1

In c, when defining a variable like int a; int* b;, memory is allocated in stack. When using malloc, heap memory is used.

My question is, if in a function like the one below:

void* function () {
int counter = 0;
while() {
   ... does some counting
   counter++;
}
return (void *) counter;
}

It is returning a pointer to counter, where does the memory of counter live? The code segment?

Junbang Huang
  • 1,927
  • 19
  • 26
  • Possible duplicate of [C function memory allocation](https://stackoverflow.com/questions/11406576/c-function-memory-allocation) – roottraveller Sep 01 '19 at 07:30
  • It is not returning a pointer to `counter`. It is converting the value of `counter` to a `void *`. That will be an invalid pointer, in the sense that any usage of it gives undefined behaviour. So it doesn't have to "live" anywhere in memory. – Peter Sep 01 '19 at 07:46

1 Answers1

2

It is not returning a pointer to counter. That would be &counter, which is a pointer to a local variable. Doing that would be an error because local variables are destroyed as soon as the function returns, so the caller would be left with a pointer to a thing that no longer exists.

In practice, counter probably lives on the stack or in a register (or several registers). The code segment is usually read-only, so variables couldn't live there.

(void *)counter is converting a number to a pointer value.

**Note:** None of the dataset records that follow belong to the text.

-- ==== Sys2Proof/Laws/OtpPlacement.lean ====
section
/-! SUPPORT. No operation of Machine/Placement.lean touches the one-time programmable memory. -/

namespace Sys2Proof.Machine

set_option Elab.async false

@[simp] theorem otp_showCores (l : List (Nat × Nat × Nat)) (s : State) :
    (showCores l s).otp = s.otp := by
  unfold showCores; grind [otp_setF, otp_forEach]

@[simp] theorem otp_showNode (im : Image) (r : Nat × Nat × Nat) (st : List (Nat × Nat)) (s : State) :
    (showNode im r st s).otp = s.otp := by
  unfold showNode; grind [otp_setF]

@[simp] theorem otp_placeTensor (held : Tensor → List Nat) (t : Tensor) (s : State) :
    (placeTensor held t s).otp = s.otp := by
  unfold placeTensor; grind [otp_setF, otp_forEach, otp_allocPane]

@[simp] theorem otp_takeTopology (s : State) :
    (takeTopology s).otp = s.otp := by
  unfold takeTopology; grind [otp_forEach, otp_setCart]

@[simp] theorem otp_placeImage (held : Tensor → List Nat) (s : State) :
    (placeImage held s).1.otp = s.otp := by
  unfold placeImage; grind [otp_setF, otp_forEach, otp_showCores, otp_showNode, otp_placeTensor, otp_takeTopology]

@[simp] theorem otp_placed (perr : Nat) (s : State) :
    (placed perr s).otp = s.otp := by
  unfold placed; grind [otp_setF, otp_addF]

theorem otp_execTierReplace (s : State) :
    ∀ st, execTierReplace s = .next st → st.otp = s.otp := by
  intro st ht; unfold execTierReplace at ht; grind [otp_setF, otp_hostWrite]

@[simp] theorem otp_collectPanes (s : State) : (collectPanes s).2.otp = s.otp := by
  unfold collectPanes
  exact foldl_snd_eq (fun s => s.otp) _ _ _ (fun b x => by dsimp only; (repeat' split) <;> simp)

@[simp] theorem otp_putWindowUnit (runs : List (Nat × Nat × Nat)) (u : Nat) (x : Option (List Host.Cell × List Nat)) (s : State) :
    (putWindowUnit runs u x s).otp = s.otp := by
  unfold putWindowUnit; grind [otp_forEach, otp_memPutCells, otp_poisonLine, otp_healRange]

@[simp] theorem otp_moveWindow (new : List (Nat × Nat × Nat)) (before : State) (s : State) :
    (moveWindow new before s).otp = s.otp := by
  unfold moveWindow; grind [otp_setF, otp_forEach, otp_putWindowUnit]

@[simp] theorem otp_putPane (m : MovedPane) (s : State) :
    (putPane m s).otp = s.otp := by
  unfold putPane; grind [otp_writePane, otp_programWhole]

@[simp] theorem otp_replaceFails (perr : Nat) (s : State) :
    (replaceFails perr s).otp = s.otp := by
  unfold replaceFails; grind [otp_setF, otp_placed]

@[simp] theorem otp_replaceNow (s : State) :
    (replaceNow s).otp = s.otp := by
  unfold replaceNow; grind [otp_setF, otp_forEach, otp_healRange, otp_freeSlotBytes, otp_chargeWindow, otp_placeImage, otp_placed, otp_collectPanes, otp_moveWindow, otp_putPane, otp_replaceFails]

theorem otp_execReplaceQuiesced (s : State) :
    ∀ st, execReplaceQuiesced s = .next st → st.otp = s.otp := by
  intro st ht; unfold execReplaceQuiesced at ht; grind [otp_setF, otp_replaceNow]

@[simp] theorem otp_setMqdata (ws : List Nat) (s : State) :
    (setMqdata ws s).otp = s.otp := by
  unfold setMqdata; grind [otp_setF, otp_forEach]

theorem otp_execMqReadMetadata (s : State) :
    ∀ st, execMqReadMetadata s = .next st → st.otp = s.otp := by
  intro st ht; unfold execMqReadMetadata at ht; grind [otp_setF, otp_hostWrite, otp_setMqdata]

theorem otp_execMqReadPlacement (s : State) :
    ∀ st, execMqReadPlacement s = .next st → st.otp = s.otp := by
  intro st ht; unfold execMqReadPlacement at ht; grind [otp_setF, otp_hostWrite, otp_setMqdata]

end Sys2Proof.Machine
end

The results of that operation are implementation-defined.

For example, with gcc:

A cast from integer to pointer discards most-significant bits if the pointer representation is smaller than the integer type, extends according to the signedness of the integer type if the pointer representation is larger than the integer type, otherwise the bits are unchanged.

The resulting address may not be a valid pointer value at all, or it may point to an unmapped page.

melpomene
  • 84,125
  • 8
  • 85
  • 148